Lambert the Sheepish Lion

Lambert the Sheepish Lion
Directed by Jack Hannah
Produced by Walt Disney
Story by Bill Peet
Narrated by Sterling Holloway
Voices by Sterling Holloway
June Foray
Stan Freberg
Music by Joseph Dubin
Studio Walt Disney Productions
Distributed by RKO Radio Pictures
Release date(s) 8 February 1952
Color process Technicolor
Running time 8 minutes 15 seconds
Country United States
Language English

Lambert the Sheepish Lion is a Disney animated short film that was released in 1952. It was directed by Jack Hannah.

The 8-minute film focuses on Lambert, a lion cub that is mistakenly left with a flock of sheep by a stork. Lambert lives his life thinking he is a sheep, but is ostracized by his peers for being and acting different until he is forced to defend the flock from an attack by a hungry wolf (which is the same one from the "Peter and the Wolf" segment from Make Mine Music). Thereafter, the now-adult Lambert is wholeheartedly accepted by the other sheep as one of the flock.

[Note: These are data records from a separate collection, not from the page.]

-- ==== Sys2Proof/Machine/Step.lean ====
section
/-! DEFINITION. `step`, one event of the machine, and the state in which a given command is the next thing to run. -/

namespace Sys2Proof.Machine

/-- One step: one atomic event (10_state R23). -/
def step (s : State) : Host.Outcome State Fault Refusal := nextEvent s

/-- `s` with the command word with bits w accepted and the engine's turn next (notes/assumptions/11.md): the XBN fetches no
instructions, a command arrives as one host write to CMD (10_state R21, R31). -/
def State.withFetchWord (s : State) (nbits w : Nat) : State := placeCommand s (tableWord nbits w)

end Sys2Proof.Machine
end

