-- ==== Sys2Proof/Machine/Reference.lean ====
section
/-! DEFINITION. The spec's reference functions (00_scope R13) and the boundary to the consumer of a FrameDiff (42_diff R152 to R156):
no hardware state, what the laws are stated against. -/

namespace Sys2Proof.Machine

/-- The values of a memory in the order they stand, which for a canonical one is the order of their indices. -/
def Memory.values {w : Nat} (m : Memory w) : List (BitVec w) := m.map fun c => c.2

/-- `RefConvert(W, H, src)`: what stage 1 followed by stage 2 gives when SRC is the byte list src (41_convert R121). -/
def refConvert (W H : Nat) (src : List Byte) : Except Fault (List Byte) :=
  match convertBuffer (Memory.ofListFrom 0 src) W H with
  | .error e => .error e
  | .ok out => .ok out.values

/-- `RefDiff(prev, next)` from address `addr` on: every address where the lists differ, ascending, with the new byte
(42_diff R144). The spec defines it for lists of equal length, and its addresses are 16 bits wide (00_scope R6, R9): that the list
ends with the shorter of two unequal ones, and that an address above 65535 is cut to 16 bits, is the model's
(DESIGN CHOICE, notes/assumptions/18.md, unsafe). -/
def refDiffFrom (addr : Nat) : List Byte → List Byte → List DiffEntry
  | p :: ps, q :: qs =>
    if p ≠ q then { addr := BitVec.ofNat 16 addr, value := q } :: refDiffFrom (addr + 1) ps qs
    else refDiffFrom (addr + 1) ps qs
  | _, _ => []

/-- `RefDiff(prev, next)` (42_diff R144). -/
def refDiff (prev next : List Byte) : List DiffEntry := refDiffFrom 0 prev next

/-- `ApplyDiff(buf, d)`: the entries written, in order, onto a copy of buf (42_diff R152). The spec does not say what an entry
with an address at or beyond the length of buf does: here it writes nothing, and buf keeps its length
(DESIGN CHOICE, notes/assumptions/18.md, unsafe). -/
def applyDiff (buf : List Byte) (d : List DiffEntry) : List Byte :=
  d.foldl (fun b e => b.set e.addr.toNat e.value) buf

/-- Pixel (x, y) of a source bitmap of width W whose byte at index i is `src i` (20_memory R65). -/
def sourcePixel (src : Nat → Byte) (W x y : Nat) : Byte := bitOf (src (srcIndex W x y)) (x % 8)

/-- The closed form of CONVERT: the byte at page p, column x, as the sum over the rows `8p + b < H` (41_convert R124). -/
def closedByte (src : Nat → Byte) (W H p x : Nat) : Byte :=
  ((List.range 8).map fun b => if 8 * p + b < H then sourcePixel src W x (8 * p + b) <<< b else 0).sum

/-- The first n bytes of a memory, an unwritten one read as 0; used only where all of them are written. -/
def Memory.firstBytes (m : Memory 8) (n : Nat) : List Byte := (List.range n).map fun i => (Memory.read m i).getD 0

/-- The first k entries of a DIFFMEM, an unwritten one read as the entry of the word 0; used only where all are written. -/
def Memory.firstEntries (m : Memory 32) (k : Nat) : List DiffEntry :=
  (List.range k).map fun i => entryOf ((Memory.read m i).getD 0)

/-- A consumer's decode of an entry address: (page, column), with the width W of the frames compared (42_diff R155;
90_conflicts C1: never a fixed 84). W is the width of a frame; that W = 0 gives page 0 is the model's
(DESIGN CHOICE, notes/assumptions/18.md, unsafe). -/
def displayPosition (W addr : Nat) : Nat × Nat := (addr / W, addr - addr / W * W)

end Sys2Proof.Machine
end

The voice of the narrator and the stork was provided by actor and Disney legend Sterling Holloway. Holloway also was the voice for the stork in Dumbo, in which the character plays a very similar role in the plot. Uncredited roles include June Foray, who made the sounds of the sheep, Lambert's sheep mother and Lambert's purrs and growls, and Stan Freberg, who voiced Lambert's only spoken line, "Mama!"

In 1952, the film was nominated for an Academy Award in the category "Best Short Subject, Cartoons" but lost to "The Two Mouseketeers", a Tom and Jerry cartoon which shared one of 7 Oscars for the Tom and Jerry series. A picture book adaptation for children was also released in the 1970s as part of the "Disney's Wonderful World of Reading" series.

The original print of the film was given as a gift to Emperor Hirohito of Japan because it was his favorite Disney cartoon.[1]

Home video and movie releases

The short was included as an extra on the 25th anniversary DVD release of The Fox and the Hound. It also aired as a prelude to Disney's The Lion King when originally released on the big screen in some countries. In the late 1980s it was seen on NBC television as a prelude to the network's prime-time airing of Dumbo, likely because of the presence of the stork character in both films.

References

  1. Smith, Dave. Disney A to Z: The Updated Official Encyclopedia, Hyperion, 1998.